-- The data follows --

/-- R257, R258, R262: the values that a boundary brings into force. The compare value of a rail phase is its controller's
(free). -/
def transfer (s : State) (n : Nat) : State :=
  let p := pwmOf s n
  if p.rail < 5 then
    let d := draw s
    fset (fset d.2 (Reg.PWR_PWM_ACT n) Reg.PWR_PWM_ACT_PER (fget s (Reg.PWR_RAIL_CFG p.rail) Reg.PWR_RAIL_CFG_PER))
      (Reg.PWR_PWM_ACT n) Reg.PWR_PWM_ACT_CMP (Config.railDuty d.1).toNat
  else
    let s1 := match p.perW with
      | some v => fset s (Reg.PWR_PWM_ACT n) Reg.PWR_PWM_ACT_PER v
      | none => s
    let s2 := match p.cmpW with
      | some v => fset s1 (Reg.PWR_PWM_ACT n) Reg.PWR_PWM_ACT_CMP v
      | none => s1
    setPwm s2 n { p with perW := none, cmpW := none }

/-- R255 to R262: a period boundary at up time `start` in half ns. A change of RAIL, of EN, of a phase's disabling or of the rail's PER
takes effect here, and the rail's phases are re-spaced (notes/assumptions/115). -/
def boundaryAt (s : State) (n start : Nat) : State :=
  let p := pwmOf s n
  let en := decide (fget s (Reg.PWR_PWM_CTRL n) Reg.PWR_PWM_CTRL_EN = 1) && decide (fget s (Reg.PWR_PWM_STAT n) Reg.PWR_PWM_STAT_OFF = 0)
  let r := pwmRail s n
  let dt := Reg.PWR_PWM_DT n
  let s1 := setPwm s n { p with start := start, en := en, rail := r, dtR := fget s dt Reg.PWR_PWM_DT_RISE,
                                dtF := fget s dt Reg.PWR_PWM_DT_FALL, lMin := 0 }
  let s2 := transfer s1 n
  let s3 := if en = p.en ∧ r = p.rail ∧ (r = 7 ∨ perNow s2 n = perNow s n) then s2 else respace (respace s2 p.rail) r
  let s4 := if p.tripped then s3 else fset s3 (Reg.PWR_PWM_STAT n) Reg.PWR_PWM_STAT_RUNTRIP 0
  let s5 := setPwm s4 n { (pwmOf s4 n) with tripped := false, cut := false }
  let byR := decide (r < 5) && (railOf s5 r).tripIn
  if p.fIn || byR then tripCount s5 n p.fIn byR else s5

/-- R255: PERIOD_BOUNDARY: the count has passed PER. -/
def boundary (s : State) (n : Nat) : State :=
  if perNow s n + 1 ≤ pwmCount s n then boundaryAt s n ((pwmOf s n).start + 5 * (perNow s n + 1)) else s

/-- R255: PERIOD_BOUNDARY. -/
def execPeriodBoundary (n : Fin 24) (s : State) : Host.Outcome State Fault Refusal := done s (boundary s n)

/-- R257: a new PER or CMP applied at the next tick: a pulse or a period in progress may end now. -/
def applyNow (s : State) (n : Nat) (per cmp : Option Nat) : State :=
  let c := pwmCount s n
  let s1 := match cmp with
    | some v => setPwm (fset s (Reg.PWR_PWM_ACT n) Reg.PWR_PWM_ACT_CMP v) n
        { (pwmOf s n) with lMin := if v ≤ c ∧ (pwmOut s n).1 then c + (pwmOf s n).dtF else (pwmOf s n).lMin }
    | none => s
  match per with
  | some v =>
    let s2 := fset s1 (Reg.PWR_PWM_ACT n) Reg.PWR_PWM_ACT_PER v
    if v ≤ c then boundaryAt s2 n (2 * s.up) else s2
  | none => s1

/-- R257, R258, R262: a write of PER or CMP. -/
def pwmValueWrite (s : State) (m : Master) (n v : Nat) (isPer : Bool) : State :=
  let a := if isPer then Reg.PWR_PWM_PER n else Reg.PWR_PWM_CMP n
  let x := v % 65536
  if pwmRail s n < 5 then refuseWrite s m a
  else
    let s1 := plainWrite s a v
    let p := pwmOf s1 n
    if fget s1 (Reg.PWR_PWM_CTRL n) Reg.PWR_PWM_CTRL_PAIRED = 1 then
      setPwm s1 n (if isPer then { p with perH := some x } else { p with cmpH := some x })
    else if fget s1 (Reg.PWR_PWM_CTRL n) Reg.PWR_PWM_CTRL_MODE = 1 then
      setPwm s1 n (if isPer then { p with perW := some x } else { p with cmpW := some x })
    else if isPer then applyNow s1 n (some x) none else applyNow s1 n none (some x)

/-- R258: PWR_PWMn_COMMIT: the held values are released together. -/
def pwmCommit (s : State) (n v : Nat) : State :=
  let p := pwmOf s n
  if v % 2 = 0 ∨ pwmRail s n < 5 then s
  else
    let s1 := setPwm s n { p with perH := none, cmpH := none }
    if fget s (Reg.PWR_PWM_CTRL n) Reg.PWR_PWM_CTRL_MODE = 1 then
      setPwm s1 n { p with perH := none, cmpH := none, perW := p.perH.or p.perW, cmpW := p.cmpH.or p.cmpW }
    else applyNow s1 n p.perH p.cmpH

/-- R13, R260: a write of PWR_PWMn_STAT: a flag whose input is asserted stays set. -/
def pwmStatWrite (s : State) (n v : Nat) : State :=
  let p := pwmOf s n
  let s1 := if bit v 0 ∧ !p.fIn then fset s (Reg.PWR_PWM_STAT n) Reg.PWR_PWM_STAT_TRIP 0 else s
  if bit v 1 ∧ !(decide (p.rail < 5) && (railOf s p.rail).tripIn) then fset s1 (Reg.PWR_PWM_STAT n) Reg.PWR_PWM_STAT_RTRIP 0 else s1

/-- R252: PWR_RAILk_CMD.RESTART of a failed rail: its disabled phases are enabled and it soft-starts from its measured voltage. -/
def railRestart (s : State) (k v : Nat) : State :=
  if v % 2 = 0 ∨ !railFailed s k then s
  else
    let s1 := setRailFailed s k false
    let s2 := (List.range 24).foldl (fun s n => if (pwmOf s n).rail = k then
      fset (fset s (Reg.PWR_PWM_STAT n) Reg.PWR_PWM_STAT_OFF 0) (Reg.PWR_PWM_STAT n) Reg.PWR_PWM_STAT_RUNTRIP 0 else s) s1
    if railLive s2 k then softStart s2 k (nV (fget s2 (Reg.PWR_RAIL_MEAS k) Reg.PWR_RAIL_MEAS_VOLT)) else s2

/-- R269: a write of a broker limit. -/
def limitWrite (s : State) (a v : Nat) : State :=
  let s1 := plainWrite s a v
  if a = Reg.PWR_HP then s1 else poolCheck s1

/-! ## Shut-down (R254) -/

/-- R254: a PIC shut-down begins: every reference falls to 0 V over 1 ms and the broker refuses every request. -/
def powerShutdown (s : State) : State :=
  let s1 := fset { s with pwr := { s.pwr with shutAt := some s.up, wins := [] } } Reg.PWR_STATUS Reg.PWR_STATUS_SHUTDOWN 1
  (List.range 5).foldl (fun s k => rampFrom s k (refNow s k) 0 (divUp (refNow s k) 1000000)) s1

/-- R254: SHUTDOWN_RAMP_END: 1 ms later both outputs of every rail phase are off. -/
def shutRampEnd (s : State) : State :=
  match s.pwr.shutAt with
  | some t => if t + 1000000 ≤ s.up then { s with pwr := { s.pwr with railsOff := true } } else s
  | none => s

/-- R254: SHUTDOWN_RAMP_END. -/
def execShutdownRampEnd (s : State) : Host.Outcome State Fault Refusal := done s (shutRampEnd s)

end Sys2Proof.Machine
end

-- The data concluded --

From the records above, copy only the lines starting with the line that holds "let s1 := setRailFailed s k false" and going on through the line that holds "match s.pwr.shutAt with", exactly as written.

    let s1 := setRailFailed s k false
    let s2 := (List.range 24).foldl (fun s n => if (pwmOf s n).rail = k then
      fset (fset s (Reg.PWR_PWM_STAT n) Reg.PWR_PWM_STAT_OFF 0) (Reg.PWR_PWM_STAT n) Reg.PWR_PWM_STAT_RUNTRIP 0 else s) s1
    if railLive s2 k then softStart s2 k (nV (fget s2 (Reg.PWR_RAIL_MEAS k) Reg.PWR_RAIL_MEAS_VOLT)) else s2

/-- R269: a write of a broker limit. -/
def limitWrite (s : State) (a v : Nat) : State :=
  let s1 := plainWrite s a v
  if a = Reg.PWR_HP then s1 else poolCheck s1

/-! ## Shut-down (R254) -/

/-- R254: a PIC shut-down begins: every reference falls to 0 V over 1 ms and the broker refuses every request. -/
def powerShutdown (s : State) : State :=
  let s1 := fset { s with pwr := { s.pwr with shutAt := some s.up, wins := [] } } Reg.PWR_STATUS Reg.PWR_STATUS_SHUTDOWN 1
  (List.range 5).foldl (fun s k => rampFrom s k (refNow s k) 0 (divUp (refNow s k) 1000000)) s1

/-- R254: SHUTDOWN_RAMP_END: 1 ms later both outputs of every rail phase are off. -/
def shutRampEnd (s : State) : State :=
  match s.pwr.shutAt with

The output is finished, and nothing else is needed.